At Sat May 12, 03:07:00 PM , Blogger Jennifer said...

Somebody did that to me one time. I missed an announcement at a lecture to "move up closer to the front". I remained seated, and a guy turned around and said, "He said, MOVE UP TO THE FRONT! What are you...deaf or something?"
You should seen his face when I told him....I hope he learned a valuable lesson that day... ;)

 
At Mon May 14, 11:30:00 PM , Anonymous Anonymous said...

I've learned never say "I am sorry I have a hearing problem." Hey, it is not my fault.......

 
At Tue May 15, 06:56:00 AM , Blogger Shari said...

Hi Anonymous,

You are right. Why should we apologize for our hearing loss. I find myself saying that all the time. "Sorry.
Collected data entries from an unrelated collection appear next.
/-- The register a CC-writing instruction writes; none for the others (R18, R28). -/
def ccDest : Instr → Option RegId
  | .addReg dr .. | .addImm dr .. | .andReg dr .. | .andImm dr .. | .notReg dr ..
  | .ld dr .. | .ldi dr .. | .ldr dr .. => some dr
  | .br .. | .jmp .. | .jsr .. | .jsrr .. | .lea .. | .st .. | .sti .. | .str ..
  | .trap .. | .rti .. | .res .. => none

/-- The registers an instruction may write, by the table of R24. -/
def mayWrite (s : State) : Instr → List RegId
  | .addReg dr .. | .addImm dr .. | .andReg dr .. | .andImm dr .. | .notReg dr ..
  | .ld dr .. | .ldi dr .. | .ldr dr .. | .lea dr .. => [dr]
  | .jmp _ base _ => if base = 7#3 ∧ s.cls ≠ [] then [7#3] else []
  | .jsr .. | .jsrr .. => [7#3]
  | .br .. | .st .. | .sti .. | .str .. | .trap .. | .rti .. | .res .. => []

/-- The data accesses of an instruction, in order, with the address of each (R43): for LDI and STI the second address is
the word the pointer cell holds. -/
def accesses (s : State) : Instr → List (AccessKind × Word)
  | .ld _ off9 => [(.load, pcRel s off9)]
  | .ldi _ off9 => [(.load, pcRel s off9), (.load, s.mem.read (pcRel s off9).toNat)]
  | .ldr _ base off6 => [(.load, baseRel s base off6)]
  | .st _ off9 => [(.store, pcRel s off9)]
  | .sti _ off9 => [(.load, pcRel s off9), (.store, s.mem.read (pcRel s off9).toNat)]
  | .str _ base off6 => [(.store, baseRel s base off6)]
  | .addReg .. | .addImm .. | .andReg .. | .andImm .. | .br .. | .jmp .. | .jsr .. | .jsrr ..
  | .lea .. | .notReg .. | .trap .. | .rti .. | .res .. => []

/-- The address an instruction stores to, computed as its meaning computes it, on the state with `pc` incremented; none
for an instruction that stores nothing (R43). -/
def storesTo (s : State) : Instr → Option Word
  | .st _ off9 => some (pcRelative (s.setPc (s.pc + 1#16)) off9)
  | .sti _ off9 => (indirect (s.setPc (s.pc + 1#16)) off9).toOption
  | .str _ base off6 => some (baseOffset (s.setPc (s.pc + 1#16)) base off6)
  | .addReg .. | .addImm .. | .andReg .. | .andImm .. | .br .. | .jmp .. | .jsr .. | .jsrr ..
  | .ld .. | .ldi .. | .ldr .. | .lea .. | .notReg .. | .trap .. | .rti .. | .res .. => none

/-- An instruction that pushes: JSR, JSRR (R92). -/
def pushes : Instr → Bool
  | .jsr .. | .jsrr .. => true
  | .addReg .. | .addImm .. | .andReg .. | .andImm .. | .br .. | .jmp .. | .ld .. | .ldi .. | .ldr ..
  | .lea .. | .notReg .. | .st .. | .sti .. | .str .. | .trap .. | .rti .. | .res .. => false

/-- JMP with BaseR = 7 (R92). -/
def popsLink : Instr → Bool
  | .jmp _ base _ => base == 7#3
  | .addReg .. | .addImm .. | .andReg .. | .andImm .. | .br .. | .jsr .. | .jsrr .. | .ld .. | .ldi ..
  | .ldr .. | .lea .. | .notReg .. | .st .. | .sti .. | .str .. | .trap .. | .rti .. | .res .. => false

/-- BR (R29). -/
def isBranch : Instr → Bool
  | .br .. => true
  | .addReg .. | .addImm .. | .andReg .. | .andImm .. | .jmp .. | .jsr .. | .jsrr .. | .ld .. | .ldi ..
  | .ldr .. | .lea .. | .notReg .. | .st .. | .sti .. | .str .. | .trap .. | .rti .. | .res .. => false

/-- The PC after images with these origins are loaded in order, each moving it only while it is 0 (R133). -/
def entryOf (pc : Word) : List Nat → Word
  | [] => pc
  | o :: os => entryOf (if pc = 0#16 then BitVec.ofNat 16 o else pc) os

/-- The origin of an image that has one. -/
def originOf : ImageFile → Option Nat
  | .tokens (o :: _) => some o
  | .tokens [] | .unreadable => none

end Sys2Proof.Claims

open Sys2Proof Sys2Proof.Machine Sys2Proof.Claims

/-! ### Encoding -/

/-- 30_encoding.md sections 2 to 4, opcode_table.json: the decoder reads every instruction's own word back, with every
operand and every ignored bit at every value (positions of GK1, GK2; log 9). -/
def Obligations.DecodeOfEncodeIsTheInstruction : Prop :=
  ∀ i : Instr, i.wf = true → decodeWord (encode i) = i

/-- 30_encoding.md section 4 ("every 16-bit word decodes to exactly one row"): every word is the word of the instruction
it decodes to, so no two words share an instruction and no bit is lost (log 8, log 9). -/
def Obligations.EncodeOfDecodeIsTheWord : Prop :=
  ∀ w : Word, (decodeWord w).wf = true ∧ encode (decodeWord w) = w

/-- 30_encoding.md sections 1 and 3: each bit string of the format table decodes to its row, for all field values. The
positions of NOT, PCREL, BASE and TRAP and the JSR/JSRR polarity are the spec's from general knowledge (GK1, GK2; log 9). -/
def Obligations.EveryFormatDecodesToItsRow : Prop :=
  ∀ (d a b : RegId) (g2 : BitVec 2) (g3 : BitVec 3) (v4 : BitVec 4) (i5 : BitVec 5) (i6 : BitVec 6)
    (v8 : BitVec 8) (i9 : BitVec 9) (i11 : BitVec 11) (x12 : BitVec 12) (n z p : Bool),
    decodeWord (0b0001#4 ++ d ++ a ++ 0#1 ++ g2 ++ b) = .addReg d a g2 b ∧
    decodeWord (0b0001#4 ++ d ++ a ++ 1#1 ++ i5) = .addImm d a i5 ∧
    decodeWord (0b0101#4 ++ d ++ a ++ 0#1 ++ g2 ++ b) = .andReg d a g2 b ∧
    decodeWord (0b0101#4 ++ d ++ a ++ 1#1 ++ i5) = .andImm d a i5 ∧
    decodeWord (0b1001#4 ++ d ++ a ++ i6) = .notReg d a i6 ∧
    decodeWord (0b0000#4 ++ BitVec.ofBool n ++ BitVec.ofBool z ++ BitVec.ofBool p ++ i9) = .br n z p i9 ∧
    decodeWord (0b1100#4 ++ g3 ++ a ++ i6) = .jmp g3 a i6 ∧
    decodeWord (0b0100#4 ++ 1#1 ++ i11) = .jsr i11 ∧
    decodeWord (0b0100#4 ++ 0#1 ++ g2 ++ a ++ i6) = .jsrr g2 a i6 ∧
    decodeWord (0b0010#4 ++ d ++ i9) = .ld d i9 ∧
    decodeWord (0b1010#4 ++ d ++ i9) = .ldi d i9 ∧
    decodeWord (0b0110#4 ++ d ++ a ++ i6) = .ldr d a i6 ∧
    decodeWord (0b1110#4 ++ d ++ i9) = .lea d i9 ∧
    decodeWord (0b0011#4 ++ d ++ i9) = .st d i9 ∧
    decodeWord (0b1011#4 ++ d ++ i9) = .sti d i9 ∧
    decodeWord (0b0111#4 ++ d ++ a ++ i6) = .str d a i6 ∧
    decodeWord (0b1111#4 ++ v4 ++ v8) = .trap v4 v8 ∧
    decodeWord (0b1000#4 ++ x12) = .rti x12 ∧
    decodeWord (0b1101#4 ++ x12) = .res x12

/-- 95_test_vectors.md and the examples of 41, 43 and 44: words the spec writes out decode to the instructions it names. -/
def Obligations.SpecExampleWordsDecode : Prop :=
  decodeWord 0x1401#16 = .addReg 2#3 0#3 0#2 1#3 ∧ decodeWord 0x523F#16 = .andImm 1#3 0#3 0x1F#5 ∧
  decodeWord 0x0803#16 = .br true false false 3#9 ∧ decodeWord 0xC1C0#16 = .jmp 0#3 7#3 0#6 ∧
  decodeWord 0x4803#16 = .jsr 3#11 ∧ decodeWord 0x4080#16 = .jsrr 0#2 2#3 0#6 ∧
  decodeWord 0xA604#16 = .ldi 3#3 4#9 ∧ decodeWord 0x7441#16 = .str 2#3 1#3 1#6 ∧
  decodeWord 0xF025#16 = .trap 0#4 0x25#8 ∧ decodeWord 0xD123#16 = .res 0x123#12

/-- 30_encoding.md section 4 (ignored bits, D8): every value of the ignored bits has the same effect. For JSRR, the one
of these that can fault, the two results agree but for FAULT_IR, which records the whole word (log 8). -/
def Obligations.IgnoredBitsHaveNoEffect : Prop :=
  (∀ d a b g g' s, exec (.addReg d a g b) s = exec (.addReg d a g' b) s) ∧
  (∀ d a b g g' s, exec (.andReg d a g b) s = exec (.andReg d a g' b) s) ∧
  (∀ d a g g' s, exec (.notReg d a g) s = exec (.notReg d a g') s) ∧
  (∀ h h' a g g' s, exec (.jmp h a g) s = exec (.jmp h' a g') s) ∧
  (∀ h h' a g g' s, ∃ t t', exec (.jsrr h a g) s = .next t ∧ exec (.jsrr h' a g') s = .next t' ∧
    { t with faultIr := s.faultIr } = { t' with faultIr := s.faultIr }) ∧
  (∀ g g' v v' s, exec (.trap g v) s = exec (.trap g' v') s) ∧
  (∀ x x' s, exec (.rti x) s = exec (.rti x') s) ∧
  (∀ x x' s, exec (.res x) s = exec (.res x') s)

/-! ### Operands and flags -/

/-- 00_scope.md section 5 and 30_encoding.md section 2: each immediate keeps its signed value, with the ranges of the
table. -/
def Obligations.SignExtensionKeepsTheSignedValue : Prop :=
  (∀ v : BitVec 5, (sext5 v).toInt = v.toInt ∧ -16 ≤ v.toInt ∧ v.toInt ≤ 15) ∧
  (∀ v : BitVec 6, (sext6 v).toInt = v.toInt ∧ -32 ≤ v.toInt ∧ v.toInt ≤ 31) ∧
  (∀ v : BitVec 9, (sext9 v).toInt = v.toInt ∧ -256 ≤ v.toInt ∧ v.toInt ≤ 255) ∧
  (∀ v : BitVec 11, (sext11 v).toInt = v.toInt ∧ -1024 ≤ v.toInt ∧ v.toInt ≤ 1023)

/-- R27: the three cases of `SetCC(v)`; nothing but the flags changes. -/
def Obligations.SetCCWritesTheSignClass : Prop :=
  ∀ (v : Word) (s : State),
    (v = 0#16 → setCC v s = { s with n := false, z := true, p := false }) ∧
    (v ≠ 0#16 → v.getLsbD 15 = false → setCC v s = { s with n := false, z := false, p := true }) ∧
    (v.getLsbD 15 = true → setCC v s = { s with n := true, z := false, p := false })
Didn't catch that." Even with the help of hearing aids, it doesn't make us "hearing". My kind of hearing loss distorts some words and hearing aids only amplifies the distortion, too.

 
At Thu Jan 10, 10:02:00 AM , Blogger hillgrandmom said...

What a great girl..Jennee! Also makes me think that one should really try and look into a situation when someone's behaviour seems different or unacceptable to you.